Our rule is, if you get lost, stand still in the nearest safe place. Do not move an inch, mum or dad will find you. If you’re on a crowded road or train platform, move to the safest point, as far back from the train or cars as possible and stand still. If you’re in a shop, on a beach, anywhere, same rule. Stand in the nearest safe place.

Some parents insist on kids memorising addresses or mobile phone numbers. That’s pointless for us as I rarely carry a phone and we don’t have a fixed address, but it could work for you. I did, once, slip a piece of paper in their pocket with our contact number and hotel address, but mostly I’m confident they will be fine.

On the whole, younger kids and toddlers, unable to follow the rule, aren’t likely to be on the ground in a crowd. We parents would carry them or have them safe in a buggy. If you have a bolter you may even use a safety wrist strap, wrist band or harness.

I know a lot of people use products like those below for places like Disneyland, I believe Disney themselves will even sell you a wrist ID band. we’ve never needed one and my bolter started visiting Disney parks when he was 2 ( and still loves them at 12!)

If however, you still feel the need for extra safety measures, particularly for very small children or toddlers ( and accidents do happen, think of that poor woman and the toddler/gorilla incident), somebody, somewhere, has made the child safety product for you. Have a look at what’s on the market above.

Toddler & Kid Travel Safety Tips

  • Check over your accommodation for potential hazards, water, drops, climbable barriers, dodgy electrics, glass table tops, toxic plants, and choke hazards. Just do a mommy assessment.

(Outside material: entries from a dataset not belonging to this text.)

-- ==== Sys2Proof/Machine/RegWrite.lean ====
section
/-! DEFINITION. Register writes by gardener cores and through the BARs: byte enables, access codes, triggers and dropped accesses
(R9, R87, R92, R335, R372, R381, R389, R390). -/

namespace Sys2Proof.Machine

open Host

/-- The state that a command leaves. -/
def after (o : Out) (s : State) : State :=
  match o with
  | .next t => t
  | _ => s

/-! ### Byte enables (R9, R372) -/

/-- The words that an access of `len` bytes at `off` writes: offset, byte enables and data, in ascending order. -/
def wordsOf (off len data : Nat) : List (Nat × Nat × Nat) :=
  let en := (2 ^ len - 1) * 2 ^ (off % 8)
  let v := data * 2 ^ (8 * (off % 8))
  [(off / 8 * 8, en % 16, v % 2 ^ 32), (off / 8 * 8 + 4, en / 16 % 16, v / 2 ^ 32 % 2 ^ 32)].filter fun w => w.2.1 ≠ 0

/-- A register's value with the enabled bytes replaced. -/
def mergeWord (old be d : Nat) : Nat :=
  natOf ((List.range 4).map fun i => BitVec.ofNat 8 ((if be.testBit i then d else old) / 256 ^ i))

/-- A register of RW fields with the enabled bytes replaced. -/
def mergeBits {w : Nat} (old : BitVec w) (be d : Nat) : BitVec w := BitVec.ofNat w (mergeWord old.toNat be d)

/-- One half of a 64-bit RW register with the enabled bytes replaced. -/
def mergeHalf (old : DWord) (hi : Bool) (be d : Nat) : DWord :=
  if hi then BitVec.ofNat 64 (mergeWord (old.toNat / 2 ^ 32) be d * 2 ^ 32 + old.toNat % 2 ^ 32)
  else BitVec.ofNat 64 (old.toNat / 2 ^ 32 * 2 ^ 32 + mergeWord (old.toNat % 2 ^ 32) be d)

/-- An RSC field [hi:lo] of a register: cleared when one of its bytes is enabled. -/
def wipe {w : Nat} (be hi lo : Nat) (x : BitVec w) : BitVec w := if bitsOf be (hi / 8) (lo / 8) = 0 then x else 0

/-- A one written to a W1C bit in an enabled byte. -/
def oneAt (be d bit : Nat) : Bool := be.testBit (bit / 8) && d.testBit bit

/-! ### Plot block -/

/-- A write of `PLT_CTL`: a plot reset goes before a flush, a flush before a resume (R92). -/
def writeCtl (p : PlotIx) (d : Nat) (s : State) : State :=
  let rw := BitVec.ofNat 3 (d / 8)
  if d.testBit 2 then after (execPlotReset p rw s) s
  else if d.testBit 0 then after (execPlotFlush p (d.testBit 1) rw s) s
  else if d.testBit 1 then after (execPlotResume p rw s) s
  else after (execReducedRequest p rw s) s

/-- A select field names an event of R470; undefined codes read back as 0. -/
def eventCode (top v : Nat) : BitVec 8 := BitVec.ofNat 8 (if v ≤ top then v else 0)

/-- A write of `PLT_PERF_SEL`: each enabled byte selects an event and clears its counter (R469). -/
def writePerfSel (be d : Nat) (x : Plot) : Plot :=
  let hit (i : Fin 4) : Bool := be.testBit i.val
  { x with
    perfSel := Vector.ofFn fun i => bif hit i then eventCode 8 (d / 256 ^ i.val % 256) else x.perfSel[i]
    perf := Vector.ofFn fun i => bif hit i then Perf.reset else x.perf[i] }

/-- A write to the high half of a performance counter clears its bits [47:32]. -/
def wipeHigh (be : Nat) (c : Perf) : Perf := if bitsOf be 1 0 = 0 then c else { c with count := BitVec.ofNat 48 (c.count.toNat % 2 ^ 32) }

/-- A change of one performance counter of a plot. -/
def onPerf (i : Fin 4) (f : Perf → Perf) (x : Plot) : Plot := { x with perf := x.perf.set i.val (f x.perf[i]) i.isLt }

/-- Writes to the plot's performance counters, ignored while PERF_EN is 0. -/
def writePlotPerf (off be d : Nat) (x : Plot) : Plot :=
  if off = 0x400 then writePerfSel be d x
  else match arr 4 0x410 8 off, arr 4 0x414 8 off with
    | some i, _ => onPerf i (fun _ => Perf.reset) x
    | none, some i => onPerf i (wipeHigh be) x
    | none, none => x

/-- Error counters, generator and Watch counters of a plot. -/
def writePlotReg (off be d : Nat) (x : Plot) : Plot :=
  match off with
  | 0x028 => { x with err := { x.err with ce := wipe be 15 0 x.err.ce, ue := wipe be 31 16 x.err.ue } }
  | 0x030 => { x with err := { x.err with mismatch := wipe be 15 0 x.err.mismatch, fault := wipe be 31 16 x.err.fault } }
  | 0x100 => { x with rng := { x.rng with staged0 := some (mergeBits (x.rng.staged0.getD x.rng.s0) be d) } }
  | 0x104 => { x with rng := { x.rng with staged1 := some (mergeBits (x.rng.staged1.getD x.rng.s1) be d) } }
  | 0x108 => { x with rng := { x.rng with staged2 := some (mergeBits (x.rng.staged2.getD x.rng.s2) be d) } }
  | 0x10C => { x with rng := { x.rng with load := some (mergeBits (x.rng.load.getD x.rng.s3) be d) } }
  | 0x118 => { x with rng := { x.rng with draws := 0 } }
  | 0x11C => { x with rng := { x.rng with draws := 0 } }
  | 0x244 => { x with err := { x.err with sfuCe := wipe be 15 0 x.err.sfuCe, sfuUe := wipe be 31 16 x.err.sfuUe } }
  | 0x300 => { x with watch := { x.watch with sat := 0 } }
  | 0x304 => { x with watch := { x.watch with range := 0 } }
  | 0x308 => { x with watch := { x.watch with nan := 0 } }
  | 0x30C => { x with watch := { x.watch with
      escalated := wipe be 15 0 x.watch.escalated
      unresolved := wipe be 31 16 x.watch.unresolved } }
  | 0x320 => { x with watch := { x.watch with cyc := 0 } }
  | 0x324 => { x with watch := { x.watch with cyc := 0 } }
  | _ => x

/-- A gardener core's write to a plot's block. A narrow write of `PLT_CTL` is dropped. -/
def writePlot (p : PlotIx) (off be d : Nat) (s : State) : State :=
  if off = 0x014 then (if be = 15 then writeCtl p d s else s)
  else if off < 0x400 then s.onPlot p (writePlotReg off be d)
  else if s.dev.perfEn then s.onPlot p (writePlotPerf off be d)
  else s

/-! ### Bed and cistern blocks -/

/-- A drop counter after a write. -/
def wipeDrop (be : Nat) (d : EpochDrop) : EpochDrop := { stale := wipe be 23 0 d.stale, foreign := wipe be 31 24 d.foreign }

/-- A gardener core's write to a bed controller. A narrow write of `BED_CTX_LAYER` is dropped. -/
def writeBed (b : BedIx) (off be d : Nat) (s : State) : State :=
  match off with
  | 0x044 => s.onBed b fun x => { x with drop := wipeDrop be x.drop }
  | 0x048 => s.onBed b fun x => { x with ctxSel := mergeBits x.ctxSel be d }
  | 0x04C => if be = 15 then after (execLayerStateLoad b (BitVec.ofNat 32 d) s) s else s
  | 0x050 => if be.testBit 0 then setTarget b (BitVec.ofNat 5 d) s else s
  | _ =>
    match arr 256 0x1000 4 off with
    | some k => s.onBed b fun x => { x with epochs := tabSet 0 x.epochs k.val (mergeBits (tabGet 0 x.epochs k.val) be d) }
    | none => s

/-- Memory-error registers, translation status and directory counters after a write. -/
def writeCisMap (off be d : Nat) (x : Cistern) : Cistern :=
  match off with
  | 0x184 => { x with
      xltMiss := wipe be 15 0 x.xltMiss
      xltFault := wipe be 23 16 x.xltFault
      xltDropped := wipe be 31 24 x.xltDropped }
  | 0x308 => { x with dir := { x.dir with reads := 0 } }
  | 0x30C => { x with dir := { x.dir with owns := 0 } }
  | 0x310 => { x with dir := { x.dir with recalls := 0 } }
  | 0x314 => { x with dir := { x.dir with ties := wipe be 15 0 x.dir.ties, external := wipe be 31 16 x.dir.external } }
  | 0x400 => { x with mem := { x.mem with ce := wipe be 15 0 x.mem.ce, chk := wipe be 31 16 x.mem.chk } }
  | 0x404 => { x with mem := { x.mem with ue := wipe be 15 0 x.mem.ue, rate := wipe be 31 16 x.mem.rate } }
  | 0x40C => { x with mem := { x.mem with lastValid := x.mem.lastValid && !oneAt be d 11 } }
  | _ =>
    match arr 64 0x500 4 off with
    | some k =>
      let y := x.chans[k]
      let z := { y with linkCe := wipe be 9 2 y.linkCe, ce := wipe be 17 10 y.ce, ue := wipe be 25 18 y.ue }
      { x with chans := x.chans.set k.val z k.isLt }
    | none => x

/-- Halo registers of C0 after a write. -/
def writeHalo (off be d : Nat) (h : Halo) : Halo :=
  match off with
  | 0x880 => { h with longValid := h.longValid && !oneAt be d 20 }
  | 0x890 => { h with regress := 0 }
  | _ =>
    match arr 16 0x800 8 off, arr 16 0x804 8 off, arr 8192 0x8000 4 off with
    | some q, _, _ => { h with stall := h.stall.set q.val 0 q.isLt }
    | _, some q, _ => { h with time := h.time.set q.val 0 q.isLt }
    | _, _, some i => { h with tags := tabSet 0 h.tags i.val (mergeBits (tabGet 0 h.tags i.val) be d) }
    | _, _, _ => h

/-- Counters of the BVL and of the collectives in a cistern after a write. -/
def writeCisLink (off be : Nat) (x : Cistern) : Cistern :=
  match off with
  | 0xA04 => { x with link := { x.link with
      lateSent := wipe be 7 0 x.link.lateSent
      lateReceived := wipe be 15 8 x.link.lateReceived
      lateReplayed := wipe be 23 16 x.link.lateReplayed
      lateIgnored := wipe be 31 24 x.link.lateIgnored } }
  | 0xA08 => { x with link := { x.link with unreach := wipe be 15 0 x.link.unreach, badFrame := wipe be 31 16 x.link.badFrame } }
  | 0xB00 => { x with link := { x.link with collDone := wipe be 31 16 x.link.collDone } }
  | 0xB04 => { x with link := { x.link with
      collTimeout := wipe be 15 0 x.link.collTimeout
      collMismatch := wipe be 31 16 x.link.collMismatch } }
  | 0xB08 => { x with link := { x.link with collBytes := 0 } }
  | 0xB0C => { x with link := { x.link with collBytes := 0 } }
  | _ =>
    match arr 16 0xB40 4 off with
    | some q => { x with parts := x.parts.set q.val { x.parts[q] with gate := 0 } q.isLt }
    | none => x

/-- Counters of a port at an offset from its base after a write. -/
def writePort (off be : Nat) (x : Port) : Port :=
  match off with
  | 0x0 => { x with trainFail := wipe be 15 12 x.trainFail }
  | 0x4 => { x with fecCorr := wipe be 15 0 x.fecCorr, fecUncorr := wipe be 31 16 x.fecUncorr }
  | 0x8 => { x with resent := wipe be 15 0 x.resent, timeouts := wipe be 31 16 x.timeouts }
  | _ => x

/-- A cistern's performance registers after a write; a write of a select field clears its counter. -/
def writeCisPerf (off be d : Nat) (x : Cistern) : Cistern :=
  match arr 8 0xC00 4 off, arr 8 0xC40 8 off, arr 8 0xC44 8 off with
  | some i, _, _ =>
    let e := x.perfSel[i]
    let w := mergeWord (pack [(8, e.event.toNat), (4, e.part.toNat), (1, e.all.toNat)]) be d
    { x with
      perfSel := x.perfSel.set i.val { event := eventCode 0xA (w % 256), part := BitVec.ofNat 4 (w / 256), all := w.testBit 12 } i.isLt
      perf := x.perf.set i.val Perf.reset i.isLt }
  | _, some i, _ => { x with perf := x.perf.set i.val Perf.reset i.isLt }
  | _, _, some i => { x with perf := x.perf.set i.val (wipeHigh be x.perf[i]) i.isLt }
  | _, _, _ => x

/-- A gardener core's write to a cistern. A narrow write of `CIS_XLT_INV` is dropped. -/
def writeCis (c : CisIx) (off be d : Nat) (s : State) : State :=
  if off = 0x180 then (if be = 15 then after (execXltInvalidate c (BitVec.ofNat 32 d) s) s else s)
  else if off < 0x800 then s.onCis c (writeCisMap off be d)
  else if off < 0x900 || (0x8000 ≤ off && off < 0x10000) then
    (if c = 0 then s.onCis c fun x => { x with halo := writeHalo off be d x.halo } else s)
  else if off < 0xA00 then
    match arr 16 0x900 4 off with
    | some q => s.onCis c fun x => { x with parts := x.parts.set q.val { x.parts[q] with drop := wipeDrop be (x.parts[q]).drop } q.isLt }
    | none => s
  else if off < 0xC00 then s.onCis c (writeCisLink off be)
  else if off < 0x1000 then (if s.dev.perfEn then s.onCis c (writeCisPerf off be d) else s)
  else if off < 0x2100 then
    (if 0x2000 ≤ off then onPort (cisPort c (Fin.ofNat 4 ((off - 0x2000) / 0x40))) (writePort (off % 0x40) be) s else s)
  else
    match arr 4096 0x10000 4 off with
    | some i => s.onCis c fun x => { x with epochs := tabSet 0 x.epochs i.val (mergeBits (tabGet 0 x.epochs i.val) be d) }
    | none => s

/-! ### Almanac and image blocks -/

/-- Trace control after a write (R472). -/
def writeTrace (off be d : Nat) (t : Trace) : Trace :=
  match off with
  | 0x00 =>
    { t with
      on := if be.testBit 0 then d.testBit 0 else t.on
      wrap := if be.testBit 0 then d.testBit 1 else t.wrap
      half := t.half && !oneAt be d 3 }
  | 0x04 => { t with pages := mergeBits t.pages be d }
  | 0x08 => { t with base := mergeHalf t.base false be d }
  | 0x0C => { t with base := mergeHalf t.base true be d }
  | 0x14 => { t with lost := 0 }
  | _ => t

/-- Codec counters after a write (R437). -/
def writeCodec (off be : Nat) (x : Codec) : Codec :=
  match off with
  | 0xA40 => { x with
      ce := wipe be 7 0 x.ce
      ue := wipe be 15 8 x.ue
      bitstream := wipe be 23 16 x.bitstream
      unsupported := wipe be 31 24 x.unsupported }
  | 0xA44 => { x with recode := wipe be 15 0 x.recode, viol := wipe be 31 16 x.viol }
  | 0xA48 => { x with clamp := 0 }
  | _ =>
    match arr 8 0xA20 4 off with
    | some i => { x with pipes := x.pipes.set i.val { x.pipes[i] with count := 0 } i.isLt }
    | none => x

If there is a problem stay elsewhere or get the hazard fixed or removed.
  • Always carry a photo of your child, it’s a good idea to take one of him in that day’s outfit. Make it a bright one.
  • Take your own car seat if this will be of benefit.
  • Pay attention to airline and cruise ship safety briefings. Special rules apply for small children.
  • Delegate with your partner, one child to watch each, that way one child won’t slip under the parental radar.
  • Never take your eyes off them for a second, unless they’re strapped down!
  • Always carry, at the very least, safe drinking water and children’s paracetamol. A small medical kit would be better.
  • Have good insurance for medical emergencies.
  • Disinfect every surface with gel or wipes, keep little fingers clean.
  • Keep them out of the sun.
  • Teach them to yell at the top of their voices if a problem arises. Teach them what to yell and what constitutes a problem.
  • Make sure they know the plan.

Child Safety Wrist Bands With Phone Number

There are a number of these on the market, some better than others, but there seem to be draw-backs with each one.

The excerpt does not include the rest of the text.